Javier Burroni, P. Taylor, Cassian Corey, Tengiz Vachnadze, Hava T. Siegelmann

Abstract

Overview: We model energy constraints in a network of spiking neurons, while exploring general questions of resource limitation on network function abstractly. Background: Metabolic states like dietary ketosis or hypoglycemia have a large impact on brain function and disease outcomes. Glia provide metabolic support for neurons, among other functions. Yet, in computational models of glia-neuron cooperation, there have been no previous attempts to explore the effects of direct realistic energy costs on network activity in spiking neurons. Currently, biologically realistic spiking neural networks assume that membrane potential is the main driving factor for neural spiking, and do not take into consideration energetic costs. Methods: We define local energy pools to constrain a neuron model, termed Spiking Neuron Energy Pool (SNEP), which explicitly incorporates energy limitations. Each neuron requires energy to spike, and resources in the pool regenerate over time. Our simulation displays an easy-to-use GUI, which can be run locally in a web browser, and is freely available. Results: Energy dependence drastically changes behavior of these neural networks, causing emergent oscillations similar to those in networks of biological neurons.
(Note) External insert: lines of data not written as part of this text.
-- ==== Sys2Proof/Laws/MemOk.lean ====
section
/-! SUPPORT. Every operation keeps the canonical form of the memories and of their marks. -/

namespace Sys2Proof.Machine

/-- States with the same memories. -/
structure SameMem (s t : State) : Prop where
  mem : t.mem = s.mem
  hostMem : t.hostMem = s.hostMem
  written : t.written = s.written
  poison : t.poison = s.poison
  corePoison : t.corePoison = s.corePoison

theorem memOk_of {s t : State} (h : MemOk s) (e : SameMem s t) : MemOk t :=
  ⟨e.mem ▸ h.mem, e.hostMem ▸ h.hostMem, e.written ▸ h.written, e.poison ▸ h.poison, e.corePoison ▸ h.corePoison⟩

/-- What leaves the five memory parts alone keeps their form. -/
theorem Only.memOk {k : Nat} {s t : State} (h : Only k s t)
    (c : k &&& 0x7c0 = 0) (o : MemOk s) : MemOk t := by
  have a (p : StatePart) (hp : (0x7c0 : Nat).testBit p.ix = true) : Agree s t p := by
    refine h.out p ?_
    have e : (k &&& 0x7c0).testBit p.ix = false := by rw [c, Nat.zero_testBit]
    rw [Nat.testBit_and, hp, Bool.and_true] at e; exact e
  exact memOk_of o ⟨(a .mem (by decide)).symm, (a .hostMem (by decide)).symm, (a .written (by decide)).symm,
    (a .poison (by decide)).symm, (a .corePoison (by decide)).symm⟩

theorem okIte {c : Prop} [Decidable c] {a b : State} (h1 : MemOk a) (h2 : MemOk b) : MemOk (if c then a else b) := by
  split <;> assumption

theorem okIte1 {α : Type} {c : Prop} [Decidable c] {a b : State × α} (h1 : MemOk a.1) (h2 : MemOk b.1) :
    MemOk (if c then a else b).1 := by
  split <;> assumption

theorem okSkip {c : Prop} [Decidable c] {a b : State} (h : MemOk b) (k : MemOk b → MemOk a) :
    MemOk (if c then a else b) := okIte (k h) h

theorem okFold {α : Type} {l : List α} {s : State} {f : State → α → State} (h : MemOk s)
    (k : ∀ t, MemOk t → ∀ a, MemOk (f t a)) : MemOk (l.foldl f s) := by
  induction l generalizing s with
  | nil => exact h
  | cons a l ih => exact ih (k s h a)

theorem okFold1 {α β : Type} {l : List α} {s : State × β} {f : State × β → α → State × β} (h : MemOk s.1)
    (k : ∀ t, MemOk t.1 → ∀ a, MemOk (f t a).1) : MemOk (l.foldl f s).1 := by
  induction l generalizing s with
  | nil => exact h
  | cons a l ih => exact ih (k s h a)

theorem memOk_flagsNow {s : State} {x0} (h : MemOk s) :
    MemOk { s with flagsNow := x0 } := ⟨h.mem, h.hostMem, h.written, h.poison, h.corePoison⟩

theorem memOk_time {s : State} {x0} (h : MemOk s) :
    MemOk { s with time := x0 } := ⟨h.mem, h.hostMem, h.written, h.poison, h.corePoison⟩

theorem memOk_clock {s : State} {x0} (h : MemOk s) :
    MemOk { s with clock := x0 } := ⟨h.mem, h.hostMem, h.written, h.poison, h.corePoison⟩

theorem memOk_faults {s : State} {x0} (h : MemOk s) :
    MemOk { s with faults := x0 } := ⟨h.mem, h.hostMem, h.written, h.poison, h.corePoison⟩

theorem memOk_ended {s : State} {x0} (h : MemOk s) :
    MemOk { s with ended := x0 } := ⟨h.mem, h.hostMem, h.written, h.poison, h.corePoison⟩

theorem memOk_fabric {s : State} {x0} (h : MemOk s) :
    MemOk { s with fabric := x0 } := ⟨h.mem, h.hostMem, h.written, h.poison, h.corePoison⟩

theorem memOk_bme {s : State} {x0} (h : MemOk s) :
    MemOk { s with bme := x0 } := ⟨h.mem, h.hostMem, h.written, h.poison, h.corePoison⟩

theorem memOk_contexts_gens_taken {s : State} {x0} {x1} {x2} (h : MemOk s) :
    MemOk { s with contexts := x0, gens := x1, taken := x2 } := ⟨h.mem, h.hostMem, h.written, h.poison, h.corePoison⟩

theorem memOk_acts {s : State} {x0} (h : MemOk s) :
    MemOk { s with acts := x0 } := ⟨h.mem, h.hostMem, h.written, h.poison, h.corePoison⟩

theorem memOk_weir {s : State} {x0} (h : MemOk s) :
    MemOk { s with weir := x0 } := ⟨h.mem, h.hostMem, h.written, h.poison, h.corePoison⟩

theorem memOk_island {s : State} {x0} (h : MemOk s) :
    MemOk { s with island := x0 } := ⟨h.mem, h.hostMem, h.written, h.poison, h.corePoison⟩

theorem memOk_start {s : State} {x0} (h : MemOk s) :
    MemOk { s with start := x0 } := ⟨h.mem, h.hostMem, h.written, h.poison, h.corePoison⟩

theorem memOk_maint {s : State} {x0} (h : MemOk s) :
    MemOk { s with maint := x0 } := ⟨h.mem, h.hostMem, h.written, h.poison, h.corePoison⟩

theorem memOk_nextId {s : State} {x0} (h : MemOk s) :
    MemOk { s with nextId := x0 } := ⟨h.mem, h.hostMem, h.written, h.poison, h.corePoison⟩

theorem memOk_freeCount {s : State} {x0} (h : MemOk s) :
    MemOk { s with freeCount := x0 } := ⟨h.mem, h.hostMem, h.written, h.poison, h.corePoison⟩

theorem putReg_memOk {s : State} (off : ℕ) (v : ℕ) (h : MemOk s) :
    MemOk (putReg s off v) :=
  Only.memOk (putReg_only (m := 0x2) _ _ .refl ⟨rfl⟩) rfl h

theorem putField_memOk {s : State} (off : ℕ) (hi : ℕ) (lo : ℕ) (v : ℕ) (h : MemOk s) :
    MemOk (putField s off hi lo v) :=
  Only.memOk (putField_only (m := 0x2) _ _ _ _ .refl ⟨rfl⟩) rfl h

theorem putBit_memOk {s : State} (off : ℕ) (i : ℕ) (b : Bool) (h : MemOk s) :
    MemOk (putBit s off i b) :=
  Only.memOk (putBit_only (m := 0x2) _ _ _ .refl ⟨rfl⟩) rfl h

theorem raiseFlag_memOk {s : State} (off : ℕ) (i : ℕ) (h : MemOk s) :
    MemOk (raiseFlag s off i) :=
  Only.memOk (raiseFlag_only (m := 0x22) _ _ .refl ⟨rfl⟩) rfl h

theorem addPair_memOk {s : State} (off : ℕ) (n : ℕ) (h : MemOk s) :
    MemOk (addPair s off n) :=
  Only.memOk (addPair_only (m := 0x2) _ _ .refl ⟨rfl⟩) rfl h

theorem addPairSat_memOk {s : State} (off : ℕ) (n : ℕ) (h : MemOk s) :
    MemOk (addPairSat s off n) :=
  Only.memOk (addPairSat_only (m := 0x2) _ _ .refl ⟨rfl⟩) rfl h

theorem backboneCycle_memOk {s : State} (h : MemOk s) :
    MemOk (backboneCycle s) :=
  Only.memOk (backboneCycle_only (m := 0x1000) .refl ⟨rfl⟩) rfl h

theorem emit_memOk {s : State} (o : Output) (h : MemOk s) :
    MemOk (emit s o) :=
  Only.memOk (emit_only (m := 0x800) _ .refl ⟨rfl⟩) rfl h

theorem putCore_memOk {s : State} (c' : ℕ) (x : CoreState) (h : MemOk s) :
    MemOk (putCore s c' x) :=
  Only.memOk (putCore_only (m := 0x10000) _ _ .refl ⟨rfl⟩) rfl h

theorem modCore_memOk {s : State} (c' : ℕ) (f : CoreState → CoreState) (h : MemOk s) :
    MemOk (modCore s c' f) :=
  Only.memOk (modCore_only (m := 0x10000) _ _ .refl ⟨rfl⟩) rfl h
We analyze the system via Lotka-Volterra equations, producing several observations: (1) energy can drive self-sustained oscillations, (2) the energetic cost of spiking modulates the degree and type of oscillations, (3) harmonics emerge with frequencies determined by energy parameters, and (4) varying energetic costs have non-linear effects on energy consumption and firing rates. Conclusions: Models of neuron function which attempt biological realism may benefit from including energy constraints. Further, we assert that observed oscillatory effects of energy limitations exist in networks of many kinds, and that these findings generalize to abstract graphs and technological applications.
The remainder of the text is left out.